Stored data

/-- spec/42 R148, R150: SUB gives VX - VY mod 256 and SUBN gives VY - VX mod 256; VF is 1 where there is no borrow,
else 0; where X is F, VF ends with the flag. -/
def Obligations.SubtractSetsNotBorrow : Prop :=
  ∀ (x y : Reg) (s : State),
    (∃ t, exec (.sub x y) s = .next t ∧
      (x ≠ regF → (t.readV x).toNat = ((s.readV x).toNat + 256 - (s.readV y).toNat) % 256) ∧
      t.readV regF = (if (s.readV y).toNat ≤ (s.readV x).toNat then 1 else 0) ∧
      PcMoved s t 2 ∧ ReturnedOk t ∧ Frame s t (regAndVF x) noCell []) ∧
    (∃ t, exec (.subn x y) s = .next t ∧
      (x ≠ regF → (t.readV x).toNat = ((s.readV y).toNat + 256 - (s.readV x).toNat) % 256) ∧
      t.readV regF = (if (s.readV x).toNat ≤ (s.readV y).toNat then 1 else 0) ∧
      PcMoved s t 2 ∧ ReturnedOk t ∧ Frame s t (regAndVF x) noCell [])

/-- spec/42 R149, R151: the shifts move the source one bit, a 0 entering, and VF gets the bit shifted out; the source is
VX or VY by SHIFT_SRC, and both are covered; where X is F, VF ends with the flag. -/
def Obligations.ShiftsSetBitShiftedOut : Prop :=
  ∀ (x y : Reg) (s : State) (src : Nat),
    src = (s.readV (match s.shiftSrc with | .vx => x | .vy => y)).toNat →
    (∃ t, exec (.shr x y) s = .next t ∧ (x ≠ regF → (t.readV x).toNat = src / 2) ∧
      (t.readV regF).toNat = src % 2 ∧ PcMoved s t 2 ∧ ReturnedOk t ∧ Frame s t (regAndVF x) noCell []) ∧
    (∃ t, exec (.shl x y) s = .next t ∧ (x ≠ regF → (t.readV x).toNat = src * 2 % 256) ∧
      (t.readV regF).toNat = src / 128 ∧ PcMoved s t 2 ∧ ReturnedOk t ∧ Frame s t (regAndVF x) noCell [])

/-- RND puts the step's random byte, masked by NN, into VX (spec/42 R152); where the host fixed the byte it is that one,
and the statement holds for every byte a free draw may give (that the byte is free is the spec's own decision D23, and the
form of the argument the model's choice, notes/assumptions/1.md). -/
def Obligations.RandomByteIsMasked : Prop :=
  ∀ (x : Reg) (nn : Byte) (s : State), ∃ (r : Byte) (t : State), exec (.rnd x nn) s = .next t ∧
    (∀ q, s.rndIn = some q → r = q) ∧ t.readV x = r &&& nn ∧ PcMoved s t 2 ∧ ReturnedOk t ∧
    Frame s t (onlyReg x) noCell [.randomInput]

/-! ### Index register and memory transfers (spec/43) -/

/-- LD I sets I to NNN, and ADD I adds VX to it mod 4096; VF and every other register are unchanged (spec/43 R170, R171:
the wrap and the kept VF of ADD I are the spec's own decisions D4 and D5). -/
def Obligations.IndexForms : Prop :=
  (∀ (nnn : Addr) (s : State), ∃ t, exec (.ldIdx nnn) s = .next t ∧ t.i.toNat = nnn.toNat ∧ PcMoved s t 2 ∧
    ReturnedOk t ∧ Frame s t noReg noCell [.index]) ∧
  (∀ (x : Reg) (s : State), ∃ t, exec (.addIdx x) s = .next t ∧
    t.i.toNat = (s.i.toNat + (s.readV x).toNat) % 4096 ∧ PcMoved s t 2 ∧ ReturnedOk t ∧
    Frame s t noReg noCell [.index])

/-- LD F points I at the glyph of the low nibble of VX (spec/43 R172: the low nibble is the spec's own decision D12). -/
def Obligations.GlyphAddressInIndex : Prop :=
  ∀ (x : Reg) (s : State), ∃ t, exec (.ldF x) s = .next t ∧
    t.i.toNat = 0x050 + 5 * ((s.readV x).toNat % 16) ∧ PcMoved s t 2 ∧ ReturnedOk t ∧ Frame s t noReg noCell [.index]

/-- spec/43 R174: LD B stores the hundreds, tens and ones digits of VX at I, I + 1 and I + 2 mod 4096, and no other
cell changes. -/
def Obligations.BcdStoresThreeDigits : Prop :=
  ∀ (x : Reg) (s : State), ∃ t, exec (.ldB x) s = .next t ∧
    (t.readMem s.i.toNat).toNat = (s.readV x).toNat / 100 ∧
    (t.readMem (s.i.toNat + 1)).toNat = (s.readV x).toNat / 10 % 10 ∧
    (t.readMem (s.i.toNat + 2)).toNat = (s.readV x).toNat % 10 ∧
    PcMoved s t 2 ∧ ReturnedOk t ∧ Frame s t noReg (cellsFrom s.i.toNat 3) []

/-- spec/43 R175: the dump stores V0 to VX at I upward mod 4096; I and every other cell are unchanged. -/
def Obligations.DumpStoresRegisters : Prop :=
  ∀ (x : Reg) (s : State), ∃ t, exec (.stRegs x) s = .next t ∧
    (∀ k : Reg, k ≤ x → t.readMem (s.i.toNat + k.val) = s.readV k) ∧ PcMoved s t 2 ∧ ReturnedOk t ∧
    Frame s t noReg (cellsFrom s.i.toNat (x.val + 1)) []

/-- spec/43 R176: the load reads V0 to VX from I upward mod 4096; I, the registers above VX and memory are unchanged. -/
def Obligations.LoadReadsRegisters : Prop :=
  ∀ (x : Reg) (s : State), ∃ t, exec (.ldRegs x) s = .next t ∧
    (∀ k : Reg, k ≤ x → t.readV k = s.readMem (s.i.toNat + k.val)) ∧ PcMoved s t 2 ∧ ReturnedOk t ∧
    Frame s t (fun y => y ≤ x) noCell []

/-- A dump of V0 to VX, then instructions that leave I and memory alone, then a load of V0 to VX gives the dumped values
back (spec/43 R175, R176). -/
def Obligations.DumpThenLoadRestores : Prop :=
  ∀ (x : Reg) (s t u : State), exec (.stRegs x) s = .next t → u.i = t.i → u.mem = t.mem →
    ∃ w, exec (.ldRegs x) u = .next w ∧ ∀ k : Reg, k ≤ x → w.readV k = s.readV k

/-! ### Display (spec/44) -/

/-- CLS unlights every pixel and signals screen_dirty; nothing else changes, VF included (spec/44 R190: the signal is the
spec's own decision D19). -/
def Obligations.ClearScreenUnlightsAll : Prop :=
  ∀ s : State, ∃ t, exec .cls s = .next t ∧ (∀ px py, t.fb.pixel px py = false) ∧ PcMoved s t 2 ∧ ReturnedDirty t ∧
    Frame s t noReg noCell [.framebuffer]

/-- DRW inverts exactly the pixels a set sprite bit falls on; VF is 1 where one of them was lit before, else 0; it
signals screen_dirty (spec/44 R191; that bit 7 is the leftmost pixel is the spec's own decision D33, R192 its own
inference, and N = 0, R196, its own decision D16). -/
def Obligations.SpriteDrawInvertsHitPixels : Prop :=
  ∀ (x y : Reg) (n : Nibble) (s : State), ∃ t, exec (.drw x y n) s = .next t ∧
    (∀ px py, SpriteHits s x y n px py → t.fb.pixel px py = !s.fb.pixel px py) ∧
    (∀ px py, ¬ SpriteHits s x y n px py → t.fb.pixel px py = s.fb.pixel px py) ∧
    ((∃ px py, SpriteHits s x y n px py ∧ s.fb.pixel px py = true) → t.readV regF = 1) ∧
    ((∀ px py, SpriteHits s x y n px py → s.fb.pixel px py = false) → t.readV regF = 0) ∧
    PcMoved s t 2 ∧ ReturnedDirty t ∧ Frame s t (onlyReg regF) noCell [.framebuffer]

/-- Drawing the same sprite twice restores the framebuffer, and each draw's flag reflects its own pass: the second sets VF
to 1 exactly where a set bit falls on a pixel that was unlit before the first (spec/44 R191, R192). Where every hit pixel
was lit, R193 says otherwise, no ruling settles it, and following R191 is the model's choice, notes/assumptions/16.md.
Neither coordinate register is VF, which the first draw writes. -/
def Obligations.SecondDrawRestores : Prop :=
  ∀ (x y : Reg) (n : Nibble) (s : State), x ≠ regF → y ≠ regF →
    ∃ t u, exec (.drw x y n) s = .next t ∧ exec (.drw x y n) t = .next u ∧ u.fb = s.fb ∧
      ((∃ px py, SpriteHits s x y n px py ∧ s.fb.pixel px py = false) → u.readV regF = 1) ∧
      ((∀ px py, SpriteHits s x y n px py → s.fb.pixel px py = true) → u.readV regF = 0)

/-- The flag of the second draw as spec/44 R193 writes it: 1 if the sprite has any set bit. It is expected to FAIL: where
every pixel the sprite covers was lit, the second draw only lights pixels, and R191 gives 0. That the model follows R191
there is its choice, notes/assumptions/16.md. -/
def Obligations.SecondDrawFlagAsWritten : Prop :=
  ∀ (x y : Reg) (n : Nibble) (s t u : State), x ≠ regF → y ≠ regF →
    exec (.drw x y n) s = .next t → exec (.drw x y n) t = .next u →
      (∃ px py, SpriteHits s x y n px py) → u.readV regF = 1

/-! ### Keypad and timers (spec/45) -/

/-- SKP skips where the key of the low nibble of VX is pressed, SKNP where it is not; nothing else changes
(spec/45 R217, R218; the low nibble, R210, is the spec's own decision D13). -/
def Obligations.SkipsOnKeys : Prop :=
  ∀ (x : Reg) (s : State),
    (∃ t, exec (.skp x) s = .next t ∧
      PcMoved s t (if s.keys.getLsbD ((s.readV x).toNat % 16) = true then 4 else 2) ∧ ReturnedOk t ∧
      Frame s t noReg noCell []) ∧
    (∃ t, exec (.sknp x) s = .next t ∧
      PcMoved s t (if s.keys.getLsbD ((s.readV x).toNat % 16) = true then 2 else 4) ∧ ReturnedOk t ∧
      Frame s t noReg noCell [])

/-- LD VX, K enters the wait: the register and a snapshot of the keypad are held, PC stays and the step returns Blocked
(spec/45 R211; the snapshot is the spec's own decision D14). -/
def Obligations.KeyWaitBegins : Prop :=
  ∀ (x : Reg) (s : State), ∃ t, exec (.ldVxK x) s = .next t ∧ t.waitActive = true ∧ t.waitReg = x ∧
    t.waitPrev = s.keys ∧ t.pc = s.pc ∧ t.result = .blocked ∧ Frame s t noReg noCell [.keyWait]

/-- A pending wait: a poll that finds no newly pressed key samples the keypad and blocks; otherwise the least newly
pressed key goes to the waiting register and PC moves on (spec/45 R212; the snapshot and the least key are the spec's own
decisions D14 and D15). -/
def Obligations.KeyWaitPolls : Prop :=
  ∀ s : State, s.waitActive = true →
    (NoNewKey s → ∃ t, step s = .next t ∧ t.waitActive = true ∧ t.waitReg = s.waitReg ∧ t.waitPrev = s.keys ∧
      t.pc = s.pc ∧ t.result = .blocked ∧ Frame s t noReg noCell [.keyWait]) ∧
    (∀ k : Reg, s.keys.getLsbD k.val = true → s.waitPrev.getLsbD k.val = false →
      (∀ j : Reg, j < k → s.keys.getLsbD j.val = true → s.waitPrev.getLsbD j.val = true) →
      ∃ t, step s = .next t ∧ t.waitActive = false ∧ t.waitReg = s.waitReg ∧ t.waitPrev = s.waitPrev ∧
        (t.readV s.waitReg).toNat = k.val ∧ PcMoved s t 2 ∧ ReturnedOk t ∧ Frame s t (onlyReg s.waitReg) noCell [.keyWait])

/-- The possible hang of a run. While a key wait is pending no operation faults, and one ends the wait only if it is skip,
reset or a step that finds a newly pressed key (spec/60 R251). So under a schedule without skip and reset the wait hangs
forever, at the same PC, if no key is ever pressed after a poll found none new, or if the host never steps again
(spec/70 R268, spec/93 U9; the form of a schedule is the model's, notes/assumptions/22.md). -/
def Obligations.WaitNothingEndsHangs : Prop :=
  (∀ (op : HostOp) (s : State), s.waitActive = true →
    (∀ r, (perform op s).2 ≠ .faulted r) ∧
    ((perform op s).1.waitActive = false → op = .skip ∨ op = .reset ∨ ∃ rnd, op = .step rnd ∧ ¬ NoNewKey s)) ∧
  (∀ (ops : Nat → HostOp) (s : State), s.waitActive = true → (∀ n, ops n ≠ .skip ∧ ops n ≠ .reset) →
    (NoNewKey s ∧ ∀ n k, ops n ≠ .keyWrite k true) ∨ (∀ n rnd, ops n ≠ .step rnd) →
    Hangs ops s ∧ ∀ k, (afterOps ops s k).pc = s.pc ∧ (afterOps ops s k).waitReg = s.waitReg)

/-- spec/45 R213, R214: LD VX, DT copies the delay timer to VX, and LD DT, VX copies VX to it. -/
def Obligations.DelayTimerForms : Prop :=
  ∀ (x : Reg) (s : State),
    (∃ t, exec (.ldVxDt x) s = .next t ∧ t.readV x = s.dt ∧ PcMoved s t 2 ∧ ReturnedOk t ∧
      Frame s t (onlyReg x) noCell []) ∧
    (∃ t, exec (.ldDtVx x) s = .next t ∧ t.dt = s.readV x ∧ PcMoved s t 2 ∧ ReturnedOk t ∧
      Frame s t noReg noCell [.delayTimer])

/-- spec/45 R215: LD ST, VX copies VX to the sound timer and signals on where it leaves zero, off where it comes to
zero, and no edge otherwise. -/
def Obligations.SoundTimerForm : Prop :=
  ∀ (x : Reg) (s : State), ∃ (t : State) (e : SoundEdge), exec (.ldStVx x) s = .next t ∧ t.st = s.readV x ∧
    t.result = .ok { screenDirty := false, soundEdge := e } ∧
    (s.st = 0 → s.readV x ≠ 0 → e = .on) ∧ (s.st ≠ 0 → s.readV x = 0 → e = .off) ∧
    (s.st = 0 → s.readV x = 0 → e = .none) ∧ (s.st ≠ 0 → s.readV x ≠ 0 → e = .none) ∧
    PcMoved s t 2 ∧ Frame s t noReg noCell [.soundTimer]

/-! ### The host's operations (spec/60, spec/70) -/

/-- spec/60 R240, R243: a tick takes one from each timer, floored at zero, returns off exactly where the sound timer was
1 and no edge otherwise, and changes nothing else. -/
def Obligations.TickCountsDown : Prop :=
  ∀ s : State, ∃ t e, perform .tick s = (t, .ticked e) ∧ t.dt.toNat = s.dt.toNat - 1 ∧ t.st.toNat = s.st.toNat - 1 ∧
    e = (if s.st.toNat = 1 then .off else .none) ∧ t = { s with dt := t.dt, st := t.st }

### Description of the task
All lines with the string "ldRegs" must be copied from the data.

### Expected answer
  ∀ (x : Reg) (s : State), ∃ t, exec (.ldRegs x) s = .next t ∧
    ∃ w, exec (.ldRegs x) u = .next w ∧ ∀ k : Reg, k ≤ x → w.readV k = s.readV k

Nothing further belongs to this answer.